Perhaps that is one of the reasons that John Henry and his peers have been prepared to flip the Penguins in a relatively short turnaround time. While they are now 15 years into their premiership at Anfield, they are now selling the Penguins after barely five years.
The sale to the Hoffmann family, which at £1.25bn will represent a profit of nearly £600m on the price they paid for the hockey team back in 2021, was agreed several months ago but is yet to go through.
However, as reported by The Athletic, the transition of power will take place at some point in June.
That will likely coincide with the opening of the summer transfer window for Liverpool.
Last summer, Liverpool spent £450m, but most of their high profile recruits – the likes of Alexander Isak and Florian Wirtz – have so far failed to live up to their billings. With Mohamed Salah, Andy Robertson and now Ibrahima Konate leaving the club, major surgery is required once again.
It appears that Andoni Iraola is the man FSG have anointed to lead the revamp. Alongside, Michael Edwards and Richard Hughes, of course.

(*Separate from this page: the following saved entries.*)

-- ==== Sys2Proof/Tests/Slice0.lean ====
section
/-! SUPPORT. The model's own tests. Expected words, answers and levels are those of the spec's worked examples (the operation
rules and 95_test_vectors.md), or worked out by hand from the rules; then the witnesses: states and operands that meet the
hypotheses of each statement. -/

namespace Sys2Proof.Tests.Slice0

open Sys2Proof Sys2Proof.Machine

/-! ### Helpers -/

/-- The state of an outcome that is a next state. -/
def stateOf : Host.Outcome State Fault Refusal → Option State
  | .next s => some s
  | .fault _ => none
  | .refused _ => none

/-- The response of an outcome. -/
def answerOf (o : Host.Outcome State Fault Refusal) : Option Response := (stateOf o).bind (·.rsp)

/-- Something read off the next state. -/
def seen {α : Type} (f : State → α) (o : Host.Outcome State Fault Refusal) : Option α := (stateOf o).map f

/-- A state whose command port holds these bytes. -/
def given (bytes : List Byte) (s : State) : State := { s with cmdIn := bytes }

/-- The block after reset, its device present and its link up for the operations to come (R32 (d), (e)). -/
def plugged : State := { State.reset with device := ⟨[true, true], 0⟩, link := ⟨[true, true, true, true], 0⟩ }

/-- CONFIGURE with two chip-selects has run. -/
def opened : State := plugged.openBlock 2#8

/-- GET_PORT has run on index 0: mode 0, MSB first. -/
def ported : State := { opened with ports := opened.ports.set 0 ⟨true, .mode0, .msbFirst, 1000000#32⟩ }

/-- GET_GPIO has run. -/
def banked : State := ported.claimGpio

/-- Pins 5 and 6 are outputs, pin 7 an input. -/
def demo : State := banked.setDirection 0x00E0#16 0x0060#16

/-- `demo` with the link down. -/
def down : State := { demo with link := ⟨[false, false], 0⟩ }

/-- `demo` after a TransportError. -/
def broken : State := { demo with faulted := true }

/-- `demo` with answers of the environment lined up. -/
def answered (ws : List PinWord) : State := { demo with envIn := ws }

/-! ### Well-formedness -/

theorem test_wellFormed_refuses_long_write : (Instr.spiWrite 0#8 (List.replicate 65536 0#8) 0#8).wellFormed = false :=
  decide_eq_false (by rw [Instr.payload, List.length_replicate]; decide)

theorem test_wellFormed_refuses_long_exchange :
    (Instr.spiExchange 0#8 (List.replicate 65536 0#8) 0#16 false 0#8).wellFormed = false :=
  decide_eq_false (by rw [Instr.payload, List.length_replicate]; decide)

theorem test_wellFormed_admits_longest_write : (Instr.spiWrite 0#8 (List.replicate 65535 0#8) 0#8).wellFormed = true :=
  decide_eq_true (by rw [Instr.payload, List.length_replicate]; decide)

/-! ### Decoding: words of the rules' examples -/

theorem test_decode_configure : decodeTableWord 64 0x0100000000000002 = some (.configure 2#8) := by decide

theorem test_decode_getPort : decodeTableWord 64 0x02010700005B8D80 = some (.getPort 1#8 6000000#32 .mode3 .lsbFirst) := by decide

theorem test_decode_getGpio : decodeTableWord 64 0x0300000000000000 = some .getGpio := by decide

theorem test_decode_terminate : decodeTableWord 64 0x0400000000000000 = some .terminate := by decide

theorem test_decode_spiWrite :
    decode [0x00#8, 0x00#8, 0x01#8, 0x00#8, 0x00#8, 0x03#8, 0x00#8, 0x10#8, 0x0F#8] = .command (.spiWrite 0#8 [0x0F#8] 3#8) [] := by
  decide

theorem test_decode_spiRead : decodeTableWord 64 0x1100050000000002 = some (.spiRead 0#8 2#16 5#8) := by decide

theorem test_decode_spiExchange :
    decode [0x00#8, 0x00#8, 0x02#8, 0x00#8, 0x01#8, 0x02#8, 0x00#8, 0x12#8, 0xFF#8, 0xCF#8]
      = .command (.spiExchange 0#8 [0xFF#8, 0xCF#8] 0#16 true 2#8) [] := by decide

theorem test_decode_gpioSetDirection :
    decodeTableWord 64 0x2000000000E00060 = some (.gpioSetDirection 0x00E0#16 0x0060#16) := by decide

theorem test_decode_gpioWrite : decodeTableWord 64 0x2100000000000040 = some (.gpioWrite 0x0040#16) := by decide

theorem test_decode_gpioRead : decodeTableWord 64 0x2200000000000000 = some .gpioRead := by decide

/-- An opcode outside the ten, and a must-be-zero bit of GET_PORT (bit 43) set (R69). -/
theorem test_decode_illegal :
    decodeTableWord 64 0x0500000000000000 = none ∧ decodeTableWord 64 0x02000800000F4240 = none ∧
      decode [0#8, 0#8, 0#8, 0#8, 0#8, 0#8, 0#8, 5#8] = .unassignedOpcode 5#8 [] ∧
      decode [1#8, 0#8, 0#8, 0#8, 0#8, 0#8, 0#8, 4#8] = .reservedField 4#8 [] := by decide

theorem test_encode_spiWrite :
    encode (.spiWrite 0#8 [0x0F#8] 3#8) = [0x00#8, 0x00#8, 0x01#8, 0x00#8, 0x00#8, 0x03#8, 0x00#8, 0x10#8, 0x0F#8] := by decide

/-! ### One step of each operation: the examples of the rules -/

/-- R80: `OE = 0b00011011`, `DRV = 0b00011000`, the ledger, response 0. -/
theorem test_configure_from_reset :
    seen (fun s => (s.oe, s.drv, s.owner, s.csCount)) (step (plugged.withFetchWord 64 0x0100000000000002))
        = some (0x001B#16, 0x0018#16, [.sck, .mosi, .miso, .cs 0, .cs 1, .free, .free, .free], 2#8) ∧
      answerOf (step (plugged.withFetchWord 64 0x0100000000000002)) = some ⟨0x00000000#32, []⟩ := by decide

/-- R80: more chip-selects than there are pins for. -/
theorem test_configure_too_many :
    answerOf (step (State.reset.withFetchWord 64 0x0100000000000006)) = some ⟨0x01000000#32, []⟩ := by decide

/-- R82. -/
theorem test_getPort_example :
    seen (fun s => s.portAt 1) (step (opened.withFetchWord 64 0x02010700005B8D80)) = some ⟨true, .mode3, .lsbFirst, 6000000#32⟩ ∧
      answerOf (step (opened.withFetchWord 64 0x02010700005B8D80)) = some ⟨0x00000001#32, []⟩ := by decide

/-- R82: `freq = 0` is not positive; index 2 is not below `CS_COUNT`. -/
theorem test_getPort_refused :
    answerOf (step (opened.withFetchWord 64 0x0200000000000000)) = some ⟨0x01000000#32, []⟩ ∧
      answerOf (step (opened.withFetchWord 64 0x02020000000F4240)) = some ⟨0x01000000#32, []⟩ := by decide

/-- R84: pins 5 to 7 are claimed. -/
theorem test_getGpio_example :
    answerOf (step (ported.withFetchWord 64 0x0300000000000000)) = some ⟨0x000000E0#32, []⟩ ∧
      seen (fun s => (s.ownerOf 4, s.ownerOf 5, s.ownerOf 7)) (step (ported.withFetchWord 64 0x0300000000000000))
        = some (.cs 1, .gpio, .gpio) := by decide

/-- R84: before any port exists. -/
theorem test_getGpio_no_port :
    answerOf (step (opened.withFetchWord 64 0x0300000000000000)) = some ⟨0x01000000#32, []⟩ := by decide

/-- R86. -/
theorem test_terminate_releases :
    seen (fun s => (s.oe, s.drv, s.isOpen, s.dir)) (step (demo.withFetchWord 64 0x0400000000000000))
      = some (0#16, 0#16, false, 0#16) := by decide

/-- R140: data out carries 0,0,0,0,1,0,0,0. -/
theorem test_spiWrite_example :
    seen (fun s => (mosiAtSamples Params.default (newEvents demo s), s.rsp))
        (step (given [0x00#8, 0x00#8, 0x01#8, 0x00#8, 0x00#8, 0x03#8, 0x00#8, 0x10#8, 0x0F#8] (answered (List.replicate 8 0#16))))
      = some ([false, false, false, false, true, false, false, false], some ⟨0x00000000#32, []⟩) := by decide

/-- R128: no byte gives a select pulse and no clock: T1, T2, T4, T5, the select (pin 3) low after T2 only. -/
theorem test_spiWrite_empty :
    seen (fun s => (newEvents demo s).map fun e => (e.view Params.default 0).map (·.select))
        (step (demo.withFetchWord 64 0x1000000000000000))
      = some [some true, some false, some true, some true] := by decide

/-- R142: MISO 1 at every sample; the low five bits of the last byte come back 0. -/
theorem test_spiRead_example :
    answerOf (step ((answered (List.replicate 16 0xFFFF#16)).withFetchWord 64 0x1100050000000002))
      = some ⟨0x00000002#32, [0xFF#8, 0xE0#8]⟩ := by decide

Liverpool fans hoping for a chunk of FSG’s £1.25bn windfall will be redirected to their transfer kitty, though, will probably be disappointed.
Apart from the £127m that the private equity firm Dynasty Equity paid for a tiny stake in the club in 2023, the only external investments made in Liverpool in the FSG era have been for infrastructure upgrades, to expand Anfield and to build the AXA Training Centre.
Liverpool had low transfer debts when they went on their £450m spree last summer and they recouped around £200m in sales, too. They also have credit facilities which they can draw down on, while they have probably shed the best part of £45m in wages with Salah, Robertson and Konate leaving.
That should give them the flexibility to operate this summer without further investment from FSG.
A centre-back and a wider attacker seem to be the priority for the club’s dealmakers, but they are far from the only areas that need addressing.